**Action item:**
Only the lines of the data below from the one with "h).wb = false" through the one with "State) (h i" are wanted. Repeat them exactly.

[Stored data]
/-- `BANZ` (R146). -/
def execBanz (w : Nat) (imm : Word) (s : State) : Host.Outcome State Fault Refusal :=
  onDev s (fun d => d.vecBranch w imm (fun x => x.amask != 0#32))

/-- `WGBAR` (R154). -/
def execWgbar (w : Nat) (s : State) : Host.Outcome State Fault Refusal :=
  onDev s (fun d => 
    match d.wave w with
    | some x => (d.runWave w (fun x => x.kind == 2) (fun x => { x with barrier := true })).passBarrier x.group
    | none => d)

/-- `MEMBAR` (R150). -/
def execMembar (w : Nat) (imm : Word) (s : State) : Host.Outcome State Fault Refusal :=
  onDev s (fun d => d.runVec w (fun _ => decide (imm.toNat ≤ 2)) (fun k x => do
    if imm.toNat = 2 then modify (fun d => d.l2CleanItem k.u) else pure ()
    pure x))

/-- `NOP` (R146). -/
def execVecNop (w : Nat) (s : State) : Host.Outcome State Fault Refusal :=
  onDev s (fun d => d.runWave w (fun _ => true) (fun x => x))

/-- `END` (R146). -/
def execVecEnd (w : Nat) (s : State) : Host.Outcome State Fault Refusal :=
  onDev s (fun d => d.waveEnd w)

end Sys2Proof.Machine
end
==
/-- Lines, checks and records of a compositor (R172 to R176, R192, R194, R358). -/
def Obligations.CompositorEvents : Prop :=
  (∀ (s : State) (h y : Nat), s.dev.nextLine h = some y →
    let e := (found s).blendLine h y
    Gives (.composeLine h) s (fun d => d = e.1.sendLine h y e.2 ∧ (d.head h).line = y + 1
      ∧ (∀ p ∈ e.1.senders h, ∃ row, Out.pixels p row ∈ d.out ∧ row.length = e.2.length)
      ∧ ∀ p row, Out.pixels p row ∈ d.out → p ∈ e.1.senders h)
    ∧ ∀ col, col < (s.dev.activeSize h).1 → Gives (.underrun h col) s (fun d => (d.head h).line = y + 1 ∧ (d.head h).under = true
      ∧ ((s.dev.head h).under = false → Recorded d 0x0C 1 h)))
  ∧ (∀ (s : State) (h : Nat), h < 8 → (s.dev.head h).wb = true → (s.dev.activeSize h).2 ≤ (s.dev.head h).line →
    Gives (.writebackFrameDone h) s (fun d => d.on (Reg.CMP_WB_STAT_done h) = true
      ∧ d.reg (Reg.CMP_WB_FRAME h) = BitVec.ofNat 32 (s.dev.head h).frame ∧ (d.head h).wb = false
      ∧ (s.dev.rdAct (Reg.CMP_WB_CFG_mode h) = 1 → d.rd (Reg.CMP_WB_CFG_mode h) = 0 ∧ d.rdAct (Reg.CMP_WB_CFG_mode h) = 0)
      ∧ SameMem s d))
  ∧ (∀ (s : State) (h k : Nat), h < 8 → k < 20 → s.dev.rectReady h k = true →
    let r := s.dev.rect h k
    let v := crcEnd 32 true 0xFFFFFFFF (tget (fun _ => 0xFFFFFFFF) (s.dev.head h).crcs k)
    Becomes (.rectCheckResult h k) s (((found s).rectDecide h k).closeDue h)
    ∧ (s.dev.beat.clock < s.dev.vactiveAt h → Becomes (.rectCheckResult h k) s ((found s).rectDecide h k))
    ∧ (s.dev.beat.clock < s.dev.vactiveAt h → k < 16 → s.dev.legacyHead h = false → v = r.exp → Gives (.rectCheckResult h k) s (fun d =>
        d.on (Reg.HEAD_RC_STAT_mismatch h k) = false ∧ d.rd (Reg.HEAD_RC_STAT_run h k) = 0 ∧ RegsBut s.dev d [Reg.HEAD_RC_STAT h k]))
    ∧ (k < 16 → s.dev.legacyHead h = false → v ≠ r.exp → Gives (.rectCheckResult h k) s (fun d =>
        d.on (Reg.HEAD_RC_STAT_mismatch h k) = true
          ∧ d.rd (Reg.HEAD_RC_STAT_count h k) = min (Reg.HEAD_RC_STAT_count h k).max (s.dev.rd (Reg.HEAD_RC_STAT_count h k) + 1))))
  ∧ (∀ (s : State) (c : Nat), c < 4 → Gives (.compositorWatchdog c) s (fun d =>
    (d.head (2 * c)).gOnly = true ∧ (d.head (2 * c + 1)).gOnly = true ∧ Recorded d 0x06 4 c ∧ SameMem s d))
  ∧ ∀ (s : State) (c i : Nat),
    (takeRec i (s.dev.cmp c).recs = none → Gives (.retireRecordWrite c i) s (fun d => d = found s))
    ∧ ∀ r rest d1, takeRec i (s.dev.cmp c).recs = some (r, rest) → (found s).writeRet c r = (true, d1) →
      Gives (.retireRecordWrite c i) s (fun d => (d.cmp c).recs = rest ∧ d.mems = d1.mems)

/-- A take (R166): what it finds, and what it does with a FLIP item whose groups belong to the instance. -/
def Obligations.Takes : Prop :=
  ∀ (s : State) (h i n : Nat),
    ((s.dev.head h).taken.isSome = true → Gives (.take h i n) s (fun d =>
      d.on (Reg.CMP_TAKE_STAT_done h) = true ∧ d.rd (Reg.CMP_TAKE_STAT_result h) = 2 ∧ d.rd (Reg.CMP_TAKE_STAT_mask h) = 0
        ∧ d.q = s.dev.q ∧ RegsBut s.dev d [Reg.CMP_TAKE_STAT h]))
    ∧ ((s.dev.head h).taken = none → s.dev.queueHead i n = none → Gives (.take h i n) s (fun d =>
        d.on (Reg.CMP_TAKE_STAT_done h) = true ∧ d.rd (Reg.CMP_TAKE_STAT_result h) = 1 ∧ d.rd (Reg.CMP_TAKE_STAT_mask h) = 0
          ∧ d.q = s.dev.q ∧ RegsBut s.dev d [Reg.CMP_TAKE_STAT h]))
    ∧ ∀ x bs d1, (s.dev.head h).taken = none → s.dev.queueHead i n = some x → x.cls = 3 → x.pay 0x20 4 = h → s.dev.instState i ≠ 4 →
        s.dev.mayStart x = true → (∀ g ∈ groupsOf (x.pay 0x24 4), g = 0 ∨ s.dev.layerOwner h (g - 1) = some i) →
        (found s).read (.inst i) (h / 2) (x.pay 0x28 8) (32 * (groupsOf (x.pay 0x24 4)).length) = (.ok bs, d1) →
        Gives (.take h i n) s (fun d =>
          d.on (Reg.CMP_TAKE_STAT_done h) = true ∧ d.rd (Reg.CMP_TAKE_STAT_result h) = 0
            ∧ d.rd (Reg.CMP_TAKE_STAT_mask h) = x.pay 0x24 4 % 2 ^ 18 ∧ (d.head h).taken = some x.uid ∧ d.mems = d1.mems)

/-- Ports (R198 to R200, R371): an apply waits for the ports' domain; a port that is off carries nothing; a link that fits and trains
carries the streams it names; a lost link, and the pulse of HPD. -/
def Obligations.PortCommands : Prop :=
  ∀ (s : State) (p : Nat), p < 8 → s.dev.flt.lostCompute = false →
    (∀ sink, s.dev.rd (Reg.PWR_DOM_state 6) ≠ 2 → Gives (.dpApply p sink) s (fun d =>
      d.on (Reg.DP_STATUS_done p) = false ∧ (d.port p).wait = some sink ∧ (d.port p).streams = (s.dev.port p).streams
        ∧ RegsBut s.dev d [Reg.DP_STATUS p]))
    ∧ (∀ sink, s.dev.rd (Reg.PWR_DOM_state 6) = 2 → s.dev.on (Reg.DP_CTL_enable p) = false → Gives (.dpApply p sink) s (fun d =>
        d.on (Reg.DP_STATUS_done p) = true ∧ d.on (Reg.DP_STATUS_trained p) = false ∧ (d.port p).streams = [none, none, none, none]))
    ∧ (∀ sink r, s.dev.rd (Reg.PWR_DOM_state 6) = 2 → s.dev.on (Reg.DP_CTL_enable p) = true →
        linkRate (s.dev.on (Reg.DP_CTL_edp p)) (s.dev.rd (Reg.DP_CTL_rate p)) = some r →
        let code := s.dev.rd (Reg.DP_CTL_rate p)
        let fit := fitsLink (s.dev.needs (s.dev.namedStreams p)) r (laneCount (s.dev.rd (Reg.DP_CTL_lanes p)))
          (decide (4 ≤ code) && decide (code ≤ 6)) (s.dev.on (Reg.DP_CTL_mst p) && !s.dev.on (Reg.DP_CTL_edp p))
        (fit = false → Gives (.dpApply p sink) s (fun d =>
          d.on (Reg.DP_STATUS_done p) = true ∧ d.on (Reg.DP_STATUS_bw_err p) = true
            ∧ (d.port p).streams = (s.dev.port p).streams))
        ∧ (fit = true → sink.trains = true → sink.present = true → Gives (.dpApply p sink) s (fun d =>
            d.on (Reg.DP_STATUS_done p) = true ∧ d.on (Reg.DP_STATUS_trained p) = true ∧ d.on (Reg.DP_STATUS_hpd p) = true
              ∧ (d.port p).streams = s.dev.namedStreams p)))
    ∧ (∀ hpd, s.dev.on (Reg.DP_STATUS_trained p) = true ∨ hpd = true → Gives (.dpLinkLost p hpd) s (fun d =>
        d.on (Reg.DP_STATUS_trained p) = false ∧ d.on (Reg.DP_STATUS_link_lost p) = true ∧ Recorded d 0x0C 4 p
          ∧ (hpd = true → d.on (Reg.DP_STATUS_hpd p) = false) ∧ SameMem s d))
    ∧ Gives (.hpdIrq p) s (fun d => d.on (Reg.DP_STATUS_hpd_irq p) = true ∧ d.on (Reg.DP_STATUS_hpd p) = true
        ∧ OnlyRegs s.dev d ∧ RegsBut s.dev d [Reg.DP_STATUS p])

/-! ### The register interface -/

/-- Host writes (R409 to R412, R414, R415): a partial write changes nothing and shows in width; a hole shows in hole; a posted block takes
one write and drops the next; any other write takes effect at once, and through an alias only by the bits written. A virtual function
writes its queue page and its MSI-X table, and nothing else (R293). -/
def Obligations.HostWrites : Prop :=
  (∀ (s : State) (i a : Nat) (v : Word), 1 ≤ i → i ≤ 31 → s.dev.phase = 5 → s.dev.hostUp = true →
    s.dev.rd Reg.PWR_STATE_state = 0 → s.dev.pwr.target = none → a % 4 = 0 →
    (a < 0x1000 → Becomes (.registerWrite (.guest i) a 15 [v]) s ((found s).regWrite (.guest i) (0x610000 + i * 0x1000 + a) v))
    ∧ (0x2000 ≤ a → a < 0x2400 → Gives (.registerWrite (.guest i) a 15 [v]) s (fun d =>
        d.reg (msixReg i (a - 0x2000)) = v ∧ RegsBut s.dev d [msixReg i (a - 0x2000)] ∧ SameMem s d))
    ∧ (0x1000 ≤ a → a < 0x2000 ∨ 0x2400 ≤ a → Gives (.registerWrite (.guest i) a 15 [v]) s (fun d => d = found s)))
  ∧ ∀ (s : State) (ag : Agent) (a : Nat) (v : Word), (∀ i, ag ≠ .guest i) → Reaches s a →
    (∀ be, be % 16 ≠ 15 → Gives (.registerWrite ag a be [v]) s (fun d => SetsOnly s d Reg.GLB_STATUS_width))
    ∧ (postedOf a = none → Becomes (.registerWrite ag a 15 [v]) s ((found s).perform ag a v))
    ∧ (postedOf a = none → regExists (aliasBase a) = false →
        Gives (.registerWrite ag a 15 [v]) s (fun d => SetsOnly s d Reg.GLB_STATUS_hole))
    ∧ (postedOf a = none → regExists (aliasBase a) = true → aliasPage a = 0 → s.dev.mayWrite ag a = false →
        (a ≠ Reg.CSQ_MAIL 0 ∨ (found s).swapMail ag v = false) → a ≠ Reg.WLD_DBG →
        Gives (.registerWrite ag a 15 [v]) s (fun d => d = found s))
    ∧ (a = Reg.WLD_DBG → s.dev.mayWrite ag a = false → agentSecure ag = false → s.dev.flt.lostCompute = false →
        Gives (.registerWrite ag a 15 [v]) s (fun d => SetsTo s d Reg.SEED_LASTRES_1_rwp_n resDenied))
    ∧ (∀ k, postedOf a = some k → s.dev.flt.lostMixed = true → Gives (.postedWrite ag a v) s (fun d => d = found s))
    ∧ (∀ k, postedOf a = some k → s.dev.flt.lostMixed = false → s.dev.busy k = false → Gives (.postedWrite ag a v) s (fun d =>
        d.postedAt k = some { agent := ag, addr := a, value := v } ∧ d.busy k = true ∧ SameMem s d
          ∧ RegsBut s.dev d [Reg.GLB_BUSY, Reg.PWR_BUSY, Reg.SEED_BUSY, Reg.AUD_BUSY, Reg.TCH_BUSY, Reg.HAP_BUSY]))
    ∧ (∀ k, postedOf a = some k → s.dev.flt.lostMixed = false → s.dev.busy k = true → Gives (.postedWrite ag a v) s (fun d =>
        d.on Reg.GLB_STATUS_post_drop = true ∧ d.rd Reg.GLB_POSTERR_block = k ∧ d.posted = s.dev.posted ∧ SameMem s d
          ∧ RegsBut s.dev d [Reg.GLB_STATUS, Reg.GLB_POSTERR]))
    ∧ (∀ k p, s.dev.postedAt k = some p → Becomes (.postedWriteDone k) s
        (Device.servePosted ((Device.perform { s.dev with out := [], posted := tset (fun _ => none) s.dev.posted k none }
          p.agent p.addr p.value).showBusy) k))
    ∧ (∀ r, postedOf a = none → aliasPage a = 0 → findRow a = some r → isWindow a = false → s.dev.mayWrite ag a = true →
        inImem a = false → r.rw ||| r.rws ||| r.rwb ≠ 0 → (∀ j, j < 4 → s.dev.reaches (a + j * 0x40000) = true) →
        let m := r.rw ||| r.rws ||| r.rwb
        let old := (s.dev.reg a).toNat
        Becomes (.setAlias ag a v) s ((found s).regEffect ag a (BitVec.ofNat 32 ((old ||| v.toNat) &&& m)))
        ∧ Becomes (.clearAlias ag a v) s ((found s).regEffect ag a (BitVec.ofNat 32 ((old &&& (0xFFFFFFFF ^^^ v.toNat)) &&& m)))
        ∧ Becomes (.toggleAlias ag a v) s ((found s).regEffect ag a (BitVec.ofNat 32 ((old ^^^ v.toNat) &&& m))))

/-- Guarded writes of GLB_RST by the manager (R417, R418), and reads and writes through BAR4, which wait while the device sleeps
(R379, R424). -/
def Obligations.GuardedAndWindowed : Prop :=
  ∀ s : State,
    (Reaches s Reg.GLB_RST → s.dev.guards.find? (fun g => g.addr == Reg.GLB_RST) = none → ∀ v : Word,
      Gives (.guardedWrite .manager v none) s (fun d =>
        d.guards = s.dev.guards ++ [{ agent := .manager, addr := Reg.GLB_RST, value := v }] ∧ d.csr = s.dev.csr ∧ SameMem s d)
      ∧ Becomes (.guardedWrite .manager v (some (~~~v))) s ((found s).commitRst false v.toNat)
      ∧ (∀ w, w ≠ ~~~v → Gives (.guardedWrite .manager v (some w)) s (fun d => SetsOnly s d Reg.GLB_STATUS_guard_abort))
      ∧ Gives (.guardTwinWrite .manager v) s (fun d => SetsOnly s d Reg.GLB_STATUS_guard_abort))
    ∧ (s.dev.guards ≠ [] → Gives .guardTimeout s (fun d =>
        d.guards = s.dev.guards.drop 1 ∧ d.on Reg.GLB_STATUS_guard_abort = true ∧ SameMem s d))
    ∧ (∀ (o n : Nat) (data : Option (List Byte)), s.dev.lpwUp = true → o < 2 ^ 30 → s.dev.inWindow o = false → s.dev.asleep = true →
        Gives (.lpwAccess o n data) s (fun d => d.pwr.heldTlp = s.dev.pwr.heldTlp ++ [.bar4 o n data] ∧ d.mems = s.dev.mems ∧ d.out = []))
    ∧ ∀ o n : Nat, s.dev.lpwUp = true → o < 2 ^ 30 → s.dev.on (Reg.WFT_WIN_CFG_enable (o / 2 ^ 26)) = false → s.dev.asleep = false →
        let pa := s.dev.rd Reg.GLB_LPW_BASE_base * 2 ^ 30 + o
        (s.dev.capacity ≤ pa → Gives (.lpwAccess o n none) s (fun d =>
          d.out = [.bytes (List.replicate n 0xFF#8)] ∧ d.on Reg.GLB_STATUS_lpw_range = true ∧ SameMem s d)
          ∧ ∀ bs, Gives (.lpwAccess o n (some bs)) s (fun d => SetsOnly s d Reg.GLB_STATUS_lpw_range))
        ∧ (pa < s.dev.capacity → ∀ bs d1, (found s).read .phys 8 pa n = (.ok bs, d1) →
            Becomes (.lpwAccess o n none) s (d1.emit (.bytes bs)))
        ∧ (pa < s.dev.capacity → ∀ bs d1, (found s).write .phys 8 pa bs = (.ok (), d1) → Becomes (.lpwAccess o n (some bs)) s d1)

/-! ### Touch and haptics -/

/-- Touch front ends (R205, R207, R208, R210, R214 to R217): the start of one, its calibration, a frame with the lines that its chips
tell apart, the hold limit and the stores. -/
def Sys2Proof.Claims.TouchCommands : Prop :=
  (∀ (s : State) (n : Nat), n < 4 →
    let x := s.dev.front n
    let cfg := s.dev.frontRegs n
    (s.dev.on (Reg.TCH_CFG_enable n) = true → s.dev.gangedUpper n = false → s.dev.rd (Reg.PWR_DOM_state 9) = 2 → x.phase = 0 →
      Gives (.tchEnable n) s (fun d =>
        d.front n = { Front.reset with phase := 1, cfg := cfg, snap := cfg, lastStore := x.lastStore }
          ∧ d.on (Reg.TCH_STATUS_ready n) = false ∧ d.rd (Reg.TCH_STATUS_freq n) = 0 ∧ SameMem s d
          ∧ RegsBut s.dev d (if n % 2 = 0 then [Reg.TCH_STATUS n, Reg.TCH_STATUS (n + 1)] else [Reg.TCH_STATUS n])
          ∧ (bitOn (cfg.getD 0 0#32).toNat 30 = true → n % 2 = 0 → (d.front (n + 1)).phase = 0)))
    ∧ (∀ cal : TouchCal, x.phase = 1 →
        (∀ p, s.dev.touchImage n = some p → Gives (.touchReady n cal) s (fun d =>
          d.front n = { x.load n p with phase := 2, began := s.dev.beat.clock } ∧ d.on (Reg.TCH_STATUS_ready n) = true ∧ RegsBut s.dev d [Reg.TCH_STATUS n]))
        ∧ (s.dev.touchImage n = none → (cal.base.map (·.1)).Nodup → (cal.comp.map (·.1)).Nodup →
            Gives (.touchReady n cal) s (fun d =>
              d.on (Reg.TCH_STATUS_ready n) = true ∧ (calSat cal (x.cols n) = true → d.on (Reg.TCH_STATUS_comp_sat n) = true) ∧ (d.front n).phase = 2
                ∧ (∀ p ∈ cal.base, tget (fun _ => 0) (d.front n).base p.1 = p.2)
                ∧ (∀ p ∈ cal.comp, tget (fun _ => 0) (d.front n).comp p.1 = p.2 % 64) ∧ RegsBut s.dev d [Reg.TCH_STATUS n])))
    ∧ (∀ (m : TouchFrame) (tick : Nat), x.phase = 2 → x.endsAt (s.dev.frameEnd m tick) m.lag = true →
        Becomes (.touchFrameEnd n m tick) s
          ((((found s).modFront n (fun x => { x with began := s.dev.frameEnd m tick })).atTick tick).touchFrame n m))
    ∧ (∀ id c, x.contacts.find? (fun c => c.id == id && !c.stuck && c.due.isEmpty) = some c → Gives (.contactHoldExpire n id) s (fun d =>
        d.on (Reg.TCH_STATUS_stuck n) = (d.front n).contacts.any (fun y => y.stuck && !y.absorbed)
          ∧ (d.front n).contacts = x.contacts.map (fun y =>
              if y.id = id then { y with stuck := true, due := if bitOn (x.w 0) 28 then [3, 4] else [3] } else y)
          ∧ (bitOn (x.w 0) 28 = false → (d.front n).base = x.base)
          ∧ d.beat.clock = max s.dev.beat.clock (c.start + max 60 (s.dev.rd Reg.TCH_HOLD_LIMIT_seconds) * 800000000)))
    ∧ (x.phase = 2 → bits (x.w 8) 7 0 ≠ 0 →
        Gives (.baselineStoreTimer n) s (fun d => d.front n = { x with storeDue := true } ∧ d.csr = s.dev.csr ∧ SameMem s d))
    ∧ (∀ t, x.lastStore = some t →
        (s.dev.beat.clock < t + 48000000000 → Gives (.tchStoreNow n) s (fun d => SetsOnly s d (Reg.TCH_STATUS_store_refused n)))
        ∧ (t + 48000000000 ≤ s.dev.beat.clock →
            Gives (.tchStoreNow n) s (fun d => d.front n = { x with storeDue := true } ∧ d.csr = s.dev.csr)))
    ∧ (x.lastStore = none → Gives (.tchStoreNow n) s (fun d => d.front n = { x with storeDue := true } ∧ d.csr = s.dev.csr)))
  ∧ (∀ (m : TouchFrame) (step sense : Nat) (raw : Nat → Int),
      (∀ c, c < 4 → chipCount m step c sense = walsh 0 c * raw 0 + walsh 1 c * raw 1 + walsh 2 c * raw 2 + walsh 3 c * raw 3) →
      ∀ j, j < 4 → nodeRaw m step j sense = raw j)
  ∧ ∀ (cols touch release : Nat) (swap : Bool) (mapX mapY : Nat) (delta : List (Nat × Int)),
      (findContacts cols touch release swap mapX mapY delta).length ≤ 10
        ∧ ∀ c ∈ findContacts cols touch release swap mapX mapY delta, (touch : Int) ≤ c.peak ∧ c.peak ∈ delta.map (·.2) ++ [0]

**Answer for the task:**
      ∧ d.reg (Reg.CMP_WB_FRAME h) = BitVec.ofNat 32 (s.dev.head h).frame ∧ (d.head h).wb = false
      ∧ (s.dev.rdAct (Reg.CMP_WB_CFG_mode h) = 1 → d.rd (Reg.CMP_WB_CFG_mode h) = 0 ∧ d.rdAct (Reg.CMP_WB_CFG_mode h) = 0)
      ∧ SameMem s d))
  ∧ (∀ (s : State) (h k : Nat), h < 8 → k < 20 → s.dev.rectReady h k = true →
    let r := s.dev.rect h k
    let v := crcEnd 32 true 0xFFFFFFFF (tget (fun _ => 0xFFFFFFFF) (s.dev.head h).crcs k)
    Becomes (.rectCheckResult h k) s (((found s).rectDecide h k).closeDue h)
    ∧ (s.dev.beat.clock < s.dev.vactiveAt h → Becomes (.rectCheckResult h k) s ((found s).rectDecide h k))
    ∧ (s.dev.beat.clock < s.dev.vactiveAt h → k < 16 → s.dev.legacyHead h = false → v = r.exp → Gives (.rectCheckResult h k) s (fun d =>
        d.on (Reg.HEAD_RC_STAT_mismatch h k) = false ∧ d.rd (Reg.HEAD_RC_STAT_run h k) = 0 ∧ RegsBut s.dev d [Reg.HEAD_RC_STAT h k]))
    ∧ (k < 16 → s.dev.legacyHead h = false → v ≠ r.exp → Gives (.rectCheckResult h k) s (fun d =>
        d.on (Reg.HEAD_RC_STAT_mismatch h k) = true
          ∧ d.rd (Reg.HEAD_RC_STAT_count h k) = min (Reg.HEAD_RC_STAT_count h k).max (s.dev.rd (Reg.HEAD_RC_STAT_count h k) + 1))))
  ∧ (∀ (s : State) (c : Nat), c < 4 → Gives (.compositorWatchdog c) s (fun d =>
    (d.head (2 * c)).gOnly = true ∧ (d.head (2 * c + 1)).gOnly = true ∧ Recorded d 0x06 4 c ∧ SameMem s d))
  ∧ ∀ (s : State) (c i : Nat),
    (takeRec i (s.dev.cmp c).recs = none → Gives (.retireRecordWrite c i) s (fun d => d = found s))
    ∧ ∀ r rest d1, takeRec i (s.dev.cmp c).recs = some (r, rest) → (found s).writeRet c r = (true, d1) →
      Gives (.retireRecordWrite c i) s (fun d => (d.cmp c).recs = rest ∧ d.mems = d1.mems)

/-- A take (R166): what it finds, and what it does with a FLIP item whose groups belong to the instance. -/
def Obligations.Takes : Prop :=
  ∀ (s : State) (h i n : Nat),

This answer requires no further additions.